=== Task instructions ===
Give back the entries in full, exactly as they are written.

=== Input material ===
-- ==== Sys2Proof/Laws/PerInstr.lean ====
section
/-! SUPPORT. A family of statements about every instruction as syntax: the shape of the transfer that carries it
(spec 30 R71, R74; 44 R176): a command word whose selector is the instruction's, the status read, or an item of the
length that R74 gives, at the position where R58 puts it. -/

namespace Sys2Proof.Laws.TransferShape

/-- How an instruction travels: its port, and what R71 and R74 fix of its form. -/
def Statement (i : Instr) : Prop :=
  match i with
  | .nop => ∃ w, encode blockConfig i = .command w ∧ w.extractLsb' 64 2 = (0b00 : BitVec 2)
  | .start _ _ => ∃ w, encode blockConfig i = .command w ∧ w.extractLsb' 64 2 = (0b01 : BitVec 2)
  | .data _ => ∃ w, encode blockConfig i = .command w ∧ w.extractLsb' 64 2 = (0b10 : BitVec 2)
  | .endEncode => ∃ w, encode blockConfig i = .command w ∧ w.extractLsb' 64 2 = (0b11 : BitVec 2)
  | .statusRead => encode blockConfig i = .statusRead
  | .index _ => ∃ bs, encode blockConfig i = .item .operation bs ∧ bs.length = 1
  | .diff _ _ _ => ∃ bs, encode blockConfig i = .item .operation bs ∧ bs.length = 1
  | .luma _ _ _ => ∃ bs, encode blockConfig i = .item .operation bs ∧ bs.length = 2
  | .runInterior _ => ∃ bs, encode blockConfig i = .item .operation bs ∧ bs.length = 1
  | .runFinal _ => ∃ bs, encode blockConfig i = .item .finalFlush bs ∧ bs.length = 1
  | .rgb _ _ _ => ∃ bs, encode blockConfig i = .item .operation bs ∧ bs.length = 4
  | .rgbaReserved => ∃ bs, encode blockConfig i = .item .operation bs ∧ bs.length = 1
  | .header _ _ => ∃ bs, encode blockConfig i = .item .header bs ∧ bs.length = 14
  | .terminator => ∃ bs, encode blockConfig i = .item .terminator bs ∧ bs.length = 8

/-- The bits of a command word (R71): the payload below, the selector above. -/
theorem commandWord_getLsbD (op : BitVec 2) (arg : BitVec 64) (k : Nat) :
    (commandWord op arg).getLsbD k = if k < 64 then arg.getLsbD k else op.getLsbD (k - 64) :=
  BitVec.getLsbD_append (x := op) (y := arg) (i := k)

/-- The selector of a command word is its upper two bits (R71). -/
theorem commandWord_op (op : BitVec 2) (arg : BitVec 64) : (commandWord op arg).extractLsb' 64 2 = op := by
  apply BitVec.eq_of_getLsbD_eq
  intro k hk
  rw [BitVec.getLsbD_extractLsb', commandWord_getLsbD]
  simp [hk]

theorem nop : Statement .nop := ⟨_, rfl, commandWord_op _ _⟩
theorem start (w h : Word32) : Statement (.start w h) := ⟨_, rfl, commandWord_op _ _⟩
theorem data (x : Byte) : Statement (.data x) := ⟨_, rfl, commandWord_op _ _⟩
theorem endEncode : Statement .endEncode := ⟨_, rfl, commandWord_op _ _⟩
theorem statusRead : Statement .statusRead := rfl
theorem index (idx : BitVec 6) : Statement (.index idx) := ⟨_, rfl, rfl⟩
theorem diff (rt gt bt : BitVec 2) : Statement (.diff rt gt bt) := ⟨_, rfl, rfl⟩
theorem luma (g : BitVec 6) (rt bt : BitVec 4) : Statement (.luma g rt bt) := ⟨_, rfl, rfl⟩
theorem runInterior (n : BitVec 6) : Statement (.runInterior n) := ⟨_, rfl, rfl⟩
theorem runFinal (n : BitVec 6) : Statement (.runFinal n) := ⟨_, rfl, rfl⟩
theorem rgb (r g b : Byte) : Statement (.rgb r g b) := ⟨_, rfl, rfl⟩
theorem rgbaReserved : Statement .rgbaReserved := ⟨_, rfl, rfl⟩
theorem header (w h : Word32) : Statement (.header w h) := ⟨_, rfl, rfl⟩
theorem terminator : Statement .terminator := ⟨_, rfl, rfl⟩

end Sys2Proof.Laws.TransferShape
end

=== Output of the task ===
-- ==== Sys2Proof/Laws/PerInstr.lean ====
section
/-! SUPPORT. A family of statements about every instruction as syntax: the shape of the transfer that carries it
(spec 30 R71, R74; 44 R176): a command word whose selector is the instruction's, the status read, or an item of the
length that R74 gives, at the position where R58 puts it. -/

namespace Sys2Proof.Laws.TransferShape

/-- How an instruction travels: its port, and what R71 and R74 fix of its form. -/
def Statement (i : Instr) : Prop :=
  match i with
  | .nop => ∃ w, encode blockConfig i = .command w ∧ w.extractLsb' 64 2 = (0b00 : BitVec 2)
  | .start _ _ => ∃ w, encode blockConfig i = .command w ∧ w.extractLsb' 64 2 = (0b01 : BitVec 2)
  | .data _ => ∃ w, encode blockConfig i = .command w ∧ w.extractLsb' 64 2 = (0b10 : BitVec 2)
  | .endEncode => ∃ w, encode blockConfig i = .command w ∧ w.extractLsb' 64 2 = (0b11 : BitVec 2)
  | .statusRead => encode blockConfig i = .statusRead
  | .index _ => ∃ bs, encode blockConfig i = .item .operation bs ∧ bs.length = 1
  | .diff _ _ _ => ∃ bs, encode blockConfig i = .item .operation bs ∧ bs.length = 1
  | .luma _ _ _ => ∃ bs, encode blockConfig i = .item .operation bs ∧ bs.length = 2
  | .runInterior _ => ∃ bs, encode blockConfig i = .item .operation bs ∧ bs.length = 1
  | .runFinal _ => ∃ bs, encode blockConfig i = .item .finalFlush bs ∧ bs.length = 1
  | .rgb _ _ _ => ∃ bs, encode blockConfig i = .item .operation bs ∧ bs.length = 4
  | .rgbaReserved => ∃ bs, encode blockConfig i = .item .operation bs ∧ bs.length = 1
  | .header _ _ => ∃ bs, encode blockConfig i = .item .header bs ∧ bs.length = 14
  | .terminator => ∃ bs, encode blockConfig i = .item .terminator bs ∧ bs.length = 8

/-- The bits of a command word (R71): the payload below, the selector above. -/
theorem commandWord_getLsbD (op : BitVec 2) (arg : BitVec 64) (k : Nat) :
    (commandWord op arg).getLsbD k = if k < 64 then arg.getLsbD k else op.getLsbD (k - 64) :=
  BitVec.getLsbD_append (x := op) (y := arg) (i := k)

/-- The selector of a command word is its upper two bits (R71). -/
theorem commandWord_op (op : BitVec 2) (arg : BitVec 64) : (commandWord op arg).extractLsb' 64 2 = op := by
  apply BitVec.eq_of_getLsbD_eq
  intro k hk
  rw [BitVec.getLsbD_extractLsb', commandWord_getLsbD]
  simp [hk]

theorem nop : Statement .nop := ⟨_, rfl, commandWord_op _ _⟩
theorem start (w h : Word32) : Statement (.start w h) := ⟨_, rfl, commandWord_op _ _⟩
theorem data (x : Byte) : Statement (.data x) := ⟨_, rfl, commandWord_op _ _⟩
theorem endEncode : Statement .endEncode := ⟨_, rfl, commandWord_op _ _⟩
theorem statusRead : Statement .statusRead := rfl
theorem index (idx : BitVec 6) : Statement (.index idx) := ⟨_, rfl, rfl⟩
theorem diff (rt gt bt : BitVec 2) : Statement (.diff rt gt bt) := ⟨_, rfl, rfl⟩
theorem luma (g : BitVec 6) (rt bt : BitVec 4) : Statement (.luma g rt bt) := ⟨_, rfl, rfl⟩
theorem runInterior (n : BitVec 6) : Statement (.runInterior n) := ⟨_, rfl, rfl⟩
theorem runFinal (n : BitVec 6) : Statement (.runFinal n) := ⟨_, rfl, rfl⟩
theorem rgb (r g b : Byte) : Statement (.rgb r g b) := ⟨_, rfl, rfl⟩
theorem rgbaReserved : Statement .rgbaReserved := ⟨_, rfl, rfl⟩
theorem header (w h : Word32) : Statement (.header w h) := ⟨_, rfl, rfl⟩
theorem terminator : Statement .terminator := ⟨_, rfl, rfl⟩

end Sys2Proof.Laws.TransferShape
end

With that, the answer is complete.